Lembro bem da minha primeira aposta. Era uma fabulosa noite de verão no Sul. Um vento suave e constante vindo da serra amainava um pouco nossos espíritos em ebulição.  A corrida estava para começar no Hipódromo do Tarumã e os cavalos já se alinhavam de forma indócil para a largada. Eu, ali na dúvida com as dicas do meu amigo sobre os prováveis vencedores. Marinheiro de primeira viagem, estava perdido diante de tanta informação. Meu amigo de repente sussurrou um segredo no meu ouvido: Está vendo aquele tordilho ali agitado? Estou, respondo eu.
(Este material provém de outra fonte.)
-- ==== Sys2Proof/Laws/Memory.lean ====
section
/-! SUPPORT. Read after write, and the canonical form, for every memory operation. -/

namespace Sys2Proof.Machine

theorem ix_lt (a : Nat) : ix a < memSize := Nat.mod_lt _ (by decide)

theorem Memory.read_insert (m : Memory) (k : Nat) (b : Byte) (j : Nat) :
    (m.insert k b).read j = if j = k then b else m.read j := by
  induction m with
  | nil => simp only [insert, read]; grind
  | cons c rest ih =>
    obtain ⟨a, d⟩ := c
    unfold insert
    simp only [read] at ih ⊢
    grind [read]

theorem Memory.read_erase (m : Memory) (k j : Nat) :
    (m.erase k).read j = if j = k then 0 else m.read j := by
  induction m with
  | nil => simp [erase, read]
  | cons c rest ih =>
    obtain ⟨a, d⟩ := c
    unfold erase at ih ⊢
    by_cases h : a = k
    · simp [h, ih, read]; grind
    · simp [h, ih, read]; grind

/-- A read after a write gives the byte written at its index and the old byte at every other. -/
theorem Memory.read_write (m : Memory) (k : Nat) (b : Byte) (j : Nat) :
    (m.write k b).read j = if j = k then b else m.read j := by
  unfold write
  split_ifs with h hj hj <;> simp_all [read_erase, read_insert]

theorem Memory.read_write_same (m : Memory) (k : Nat) (b : Byte) : (m.write k b).read k = b := by
  simp [read_write]

theorem Memory.read_write_other (m : Memory) {k j : Nat} (b : Byte) (h : j ≠ k) :
    (m.write k b).read j = m.read j := by
  simp [read_write, h]

theorem Memory.mem_insert {m : Memory} {k : Nat} {b : Byte} {c : Host.Cell} (h : c ∈ m.insert k b) :
    c = (k, b) ∨ c ∈ m := by
  induction m with
  | nil => simp_all [insert]
  | cons d rest ih =>
    obtain ⟨a, e⟩ := d
    unfold insert at h
    split_ifs at h with h1 h2 <;> simp_all <;> grind

theorem Memory.insert_wf {m : Memory} (h : m.wf) {k : Nat} (hk : k < memSize) {b : Byte} (hb : b ≠ 0) :
    (m.insert k b).wf := by
  induction m with
  | nil => simp_all [insert, wf]
  | cons d rest ih =>
    obtain ⟨a, e⟩ := d
    obtain ⟨hp, hr⟩ := h
    rw [List.pairwise_cons] at hp
    have hrest : Memory.wf rest := ⟨hp.2, fun c hc => hr c (List.mem_cons_of_mem _ hc)⟩
    unfold insert
    split_ifs with h1 h2
    · refine ⟨List.pairwise_cons.2 ⟨?_, List.pairwise_cons.2 hp⟩, ?_⟩
      · rintro c hc
        rcases List.mem_cons.1 hc with rfl | hc
        · exact h1
        · exact lt_trans h1 (hp.1 c hc)
      · rintro c hc
        rcases List.mem_cons.1 hc with rfl | hc
        · exact ⟨hk, hb⟩
        · exact hr c hc
    · subst h2
      refine ⟨List.pairwise_cons.2 hp, ?_⟩
      rintro c hc
      rcases List.mem_cons.1 hc with rfl | hc
      · exact ⟨hk, hb⟩
      · exact hrest.2 c hc
    · have hi := ih hrest
      refine ⟨List.pairwise_cons.2 ⟨?_, hi.1⟩, ?_⟩
      · intro c hc
        rcases mem_insert hc with rfl | hc
        · show a < k
          omega
        · exact hp.1 c hc
      · rintro c hc
        rcases List.mem_cons.1 hc with rfl | hc
        · exact hr _ (List.mem_cons_self ..)
        · exact hi.2 c hc

theorem Memory.erase_wf {m : Memory} (h : m.wf) (k : Nat) : (m.erase k).wf :=
  ⟨h.1.sublist List.filter_sublist, fun c hc => h.2 c (List.mem_filter.1 hc).1⟩

/-- A write inside the address space keeps the canonical form. -/
theorem Memory.write_wf {m : Memory} (h : m.wf) {k : Nat} (hk : k < memSize) (b : Byte) : (m.write k b).wf := by
  unfold write
  split_ifs with hb
  · exact erase_wf h k
  · exact insert_wf h hk hb

/-- Ascending writes through `Ix` keep the canonical form. -/
theorem Memory.writeBytes_wf (bytes : List Byte) {m : Memory} (h : m.wf) (base : Nat) :
    (m.writeBytes base bytes).wf := by
  induction bytes generalizing m base with
  | nil => exact h
  | cons b rest ih => exact ih (write_wf h (ix_lt base) b) (base + 1)

/-- Empty memory, the memory of State.reset, is in canonical form. -/
theorem Memory.nil_wf : Memory.wf [] := by decide

/-- An index no stored byte goes to reads as before. -/
theorem Memory.read_writeBytes_other (bytes : List Byte) (m : Memory) (base j : Nat)
    (h : ∀ k < bytes.length, ix (base + k) ≠ j) : (m.writeBytes base bytes).read j = m.read j := by
  induction bytes generalizing m base with
  | nil => rfl
  | cons b rest ih =>
    have h0 : ix base ≠ j := by simpa using h 0 (by simp)
    unfold writeBytes
    rw [ih, read_write_other _ _ (Ne.symm h0)]
    intro k hk
    have := h (k + 1) (by simp; omega)
    rwa [show base + (k + 1) = base + 1 + k by omega] at this

/-- Fewer bytes than the address space holds: the k-th stored byte reads back at `Ix(base + k)`. -/
theorem Memory.read_writeBytes_same (bytes : List Byte) (m : Memory) (base k : Nat) (hk : k < bytes.length)
    (hl : bytes.length ≤ memSize) : (m.writeBytes base bytes).read (ix (base + k)) = bytes[k] := by
  induction bytes generalizing m base k with
  | nil => simp at hk
  | cons b rest ih =>
    unfold writeBytes
    have hs : memSize = 4096 := rfl
    simp only [List.length_cons] at hk hl
    match k with
    | 0 =>
      rw [read_writeBytes_other, read_write]
      · simp
      · intro j hj
        simp only [ix, hs]
        omega
    | k + 1 =>
      rw [show base + (k + 1) = base + 1 + k by omega, ih _ _ _ (by omega) (by omega)]
      simp

/-- Every index after bytes no more than the address space holds are stored: the byte at its distance from the base, modulo
the address space, or the old one. -/
theorem Memory.read_writeBytes (bytes : List Byte) (m : Memory) (base j : Nat) (hl : bytes.length ≤ memSize) :
    (m.writeBytes base bytes).read j =
      if j < memSize ∧ (j + memSize - base % memSize) % memSize < bytes.length then
        bytes.getD ((j + memSize - base % memSize) % memSize) 0
      else m.read j := by
  have hs : memSize = 4096 := rfl
  split_ifs with h
  · have hj : ix (base + (j + memSize - base % memSize) % memSize) = j := by
      simp only [ix, hs] at h ⊢
      omega
    have hr := read_writeBytes_same bytes m base _ h.2 hl
    rw [hj] at hr
    rw [hr, List.getD_eq_getElem _ _ h.2]
  · apply read_writeBytes_other
    intro k hk e
    simp only [ix, hs] at h hl e
    omega

theorem Memory.read_of_lt_all {m : Memory} {k : Nat} (h : ∀ c ∈ m, k < c.1) : m.read k = 0 := by
  induction m with
  | nil => rfl
  | cons c rest ih =>
    obtain ⟨a, b⟩ := c
    have ha : k < a := h (a, b) (List.mem_cons_self ..)
    unfold read
    rw [if_neg (by omega), ih fun c hc => h c (List.mem_cons_of_mem _ hc)]

end Sys2Proof.Machine
end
Pois vai por mim, todo tordilho é valente e esse está querendo vencer. Vai nele, aposta no vencedor, nada de placê dessa vez! Observo então o nome do tordilho no monitor, confiro com as informações que tenho em um pequeno jornal que contém as probabilidades dos páreos. Aquele cavalo não aparece como favorito, pelo contrário, era um azarão. Mostro para o meu amigo a informação do jornaleco. Ele fica fulo comigo e diz: Bom meu caro, faça como quiser e sai em disparada para as apostas. Vou atrás, e quando chego ao caixa, decido em apostar uma boa grana no placê no azarão indicado. Meu amigo vê minha pule e sorri mostrando os dentes amarelos de tanto cigarro. Mostra que apostou tudo que tinha apenas no vencedor, e esse seria o tordilho. Era tudo ou nada. Subimos correndo de novo aos camarotes e chegamos bem na hora da largada. O tordilho larga atrás, lutando pelas últimas posições. Na hora concluí que tinha sido muito ingênuo em acreditar na intuição do meu alucinado amigo. A corrida avança e começa a última volta. Para minha surpresa o tordilho vem atropelando todo mundo parecendo estar possuído por um espírito fugindo do inferno. Não é possível, penso eu. Meu amigo passivamente esboça um leve sorriso e eu de olho na pista já emocionado, pois o tordilho já vinha em terceiro. Completamente hipnotizado, vejo aquela criatura portentosa cruzar a reta final com mais de um corpo de diferença. Uauuuu! Gritamos juntos  nos abraçando sem parar. Que vitória! E na minha primeira experiência.

Vamos mansamente ao caixa pegar o que é nosso por direito. Meu amigo recebeu uma bolada de causar inveja, pois apostara unicamente no vencedor. Eu um pouco menos, pois descrente, jogara no placê. Assim, felizes da vida, para comemorar, pedimos no bar uma garrafa de uísque 12 anos e assim festejamos a vitória e o meu início no mundo do turfe. Passei então mais de cinco alegres anos frequentando o Jockey Club e as vigorosas corridas de cavalo no Tarumã.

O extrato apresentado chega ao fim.